Autor: Stanisław Łubieński
Tytuł: Książka o śmieciach
Wydawnictwo: Agora
Liczba stron: 288
Rok pierwszego wydania: 2020
Źródło: Egzemplarz recenzencki
Są wszędzie: na chodniku, na trawniku, w lesie, w górach, nad morzem, na dnach oceanów, fruwają w powietrzu, dryfują w kosmosie. Co? Śmieci oczywiście. Człowiekowi długo wydawało się, że problem nie jest aż tak poważny – niewiele się myślało o tym, co się dzieje z naszymi odpadkami, gdy już wyrzucimy je do śmietnika.
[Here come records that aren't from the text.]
/-- An instruction that nothing follows has no place to advance to. -/
theorem advance_of_not_follows {s : State} {len : Nat} (h : ¬ ∃ n, follows s len n) :
    advance (Site.own len s) s = .fault .pOutsideMemory := by
  have hplace : s.placeFor (s.p.toNat + len) = .error (.fault .pOutsideMemory) :=
    if_neg fun hin => h ⟨_, follows_of_placeFor (if_pos hin)⟩
  exact withValue_of_error hplace _

/-- Settles O42: the decoder tests the count before X, and NOP only advances. -/
theorem zeroCountShiftsAreNop : Obligations.ZeroCountShiftsAreNop := by
  refine ⟨fun w w2 h34 h0 => ?_, fun x d8 s => ⟨fun n hn => hn.advance rfl, advance_of_not_follows⟩⟩
  rw [decode_shift h34, decodeShift_of_zero h0]
  rfl

end Sys2Proof.Machine
end

section
/-! Input and output (`47_input_output.md`): where the word of an XIO comes from and goes to, the three internal functions,
the event and the skip of an external XIO, and what every step adds to the I/O history. -/

namespace Sys2Proof.Machine

-- Where the word of an XIO comes from and goes to.

/-- An address word names the word that its bits 15-1 address (`47_input_output.md` rule R280). -/
theorem State.sourceWord_via {s : State} {v : Word} (h : s.implemented (v.setWidth 15) = true) :
    s.sourceWord (.via v) = .ok (s.word (v.setWidth 15)) := by
  rw [State.sourceWord, addressIn_parameters, bind_ok, State.readWord_eq_ok.2 ⟨h, rfl⟩]

/-- The word an address word names is also a place for an input word, wherever the instruction stands. -/
theorem State.destLocation_via {s : State} {v : Word} (h : s.implemented (v.setWidth 15) = true) (at_ : Site) :
    s.destLocation at_ (.via v) = .ok (some (v.setWidth 15)) := by
  rw [State.destLocation, addressIn_parameters, bind_ok, State.readWord_eq_ok.2 ⟨h, rfl⟩, map_ok]

/-- The second word of the instruction is a place for an input word where it is in the space and installed. -/
theorem State.destLocation_next {s : State} {at_ : Site} (hlast : at_.here ≠ 0x7FFF#15)
    (h : s.implemented (at_.here + 1#15) = true) (v : Word) :
    s.destLocation at_ (.next v) = .ok (some (at_.here + 1#15)) := by
  rw [State.destLocation, nextAddress_eq_ok.2 ⟨hlast, rfl⟩, bind_ok, State.readWord_eq_ok.2 ⟨h, rfl⟩, map_ok]

/-- Settles O43: the second word and A need no access to memory, and the running machine ignores bit 16 of an address
word. -/
theorem xioWordPlaces : Obligations.XioWordPlaces := fun s v =>
  ⟨rfl, rfl, rfl, fun hlast h => State.destLocation_next (at_ := Site.own 2 s) hlast h v,
    fun h => ⟨State.sourceWord_via h, State.destLocation_via h _⟩⟩

-- An input word at its place.

section
variable (s : State) (place : Option Addr) (w : Word)

@[simp] theorem State.storeInput_p : (s.storeInput place w).p = s.p := by cases place <;> rfl
@[simp] theorem State.storeInput_memWords : (s.storeInput place w).memWords = s.memWords := by cases place <;> rfl
@[simp] theorem State.storeInput_io : (s.storeInput place w).io = s.io := by cases place <;> rfl
@[simp] theorem State.storeInput_draws : (s.storeInput place w).draws = s.draws := by cases place <;> rfl

end

-- Internal Test.

/-- Internal Test finds no condition met exactly where every one it tests is zero. -/
theorem conditionMet_eq_false_iff {s : State} {dw : Word} : s.conditionMet dw = false ↔ allTestedZero s dw := by
  have zero_of_tested (tested value : Bool) : (tested && value) = false ↔ (tested = true → value = false) := by
    cases tested <;> simp
  have switches (p : Nat → Prop) : (∀ i < 4, p i) ↔ p 0 ∧ p 1 ∧ p 2 ∧ p 3 := by
    refine ⟨fun h => ⟨h 0 (by decide), h 1 (by decide), h 2 (by decide), h 3 (by decide)⟩, ?_⟩
    rintro ⟨h0, h1, h2, h3⟩ i hi
    interval_cases i <;> assumption
  simp only [State.conditionMet, allTestedZero, switches, Bool.or_eq_false_iff, zero_of_tested, parameters_sense, and_assoc]

/-- Internal Test with its Output Data Word skips or advances, OV cleared if it is tested. -/
theorem exec_internalTest_of_source {src : XioSource} {s : State} {dw : Word} (h : s.sourceWord src = .ok dw) :
    exec (.internalTest src) s = skipIf (!s.conditionMet dw) (Site.own src.length s) (s.clearOvIf (dw.getLsbD 8)) :=
  withValue_of_ok h _

/-- Settles O44: the skip is decided before OV is cleared, and where the instruction goes on does not depend on OV. -/
theorem internalTestSkipsIfAllZero : Obligations.InternalTestSkipsIfAllZero := by
  intro src s dw hsrc ov'
  rw [exec_internalTest_of_source hsrc]
  refine ⟨fun t hzero ht => ?_, fun n hzero hn => ?_⟩
  · have hskip : skipsTo (s.clearOvIf (dw.getLsbD 8)) src.length t := ht
    exact hskip.skipIf rfl (by rw [conditionMet_eq_false_iff.2 hzero]; rfl)
  · have hmet : s.conditionMet dw = true := Bool.ne_false_iff.1 (mt conditionMet_eq_false_iff.1 hzero)
    exact hn.skipIf rfl (by rw [hmet]; rfl)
Znikają nam z pola widzenia najpóźniej wtedy, gdy za rogiem zniknie śmieciarka. A co, gdy śmieci jest więcej niż Ziemia jest w stanie przyjąć? Co, gdy stworzyliśmy sobie broń obosieczną: wygodne, trwałe plastikowe torebki, opakowania, butelki – idealne, bo nie tak łatwo je uszkodzić i fatalne, bo rozkładają się od stu do nawet tysiąca lat? Śmieci są wszędzie, zalewają nas. Czy możemy coś z tym zrobić? Możemy, ale to wciąż nie będzie dość, przekonuje w swej „Książce o śmieciach” Stanisław Łubieński.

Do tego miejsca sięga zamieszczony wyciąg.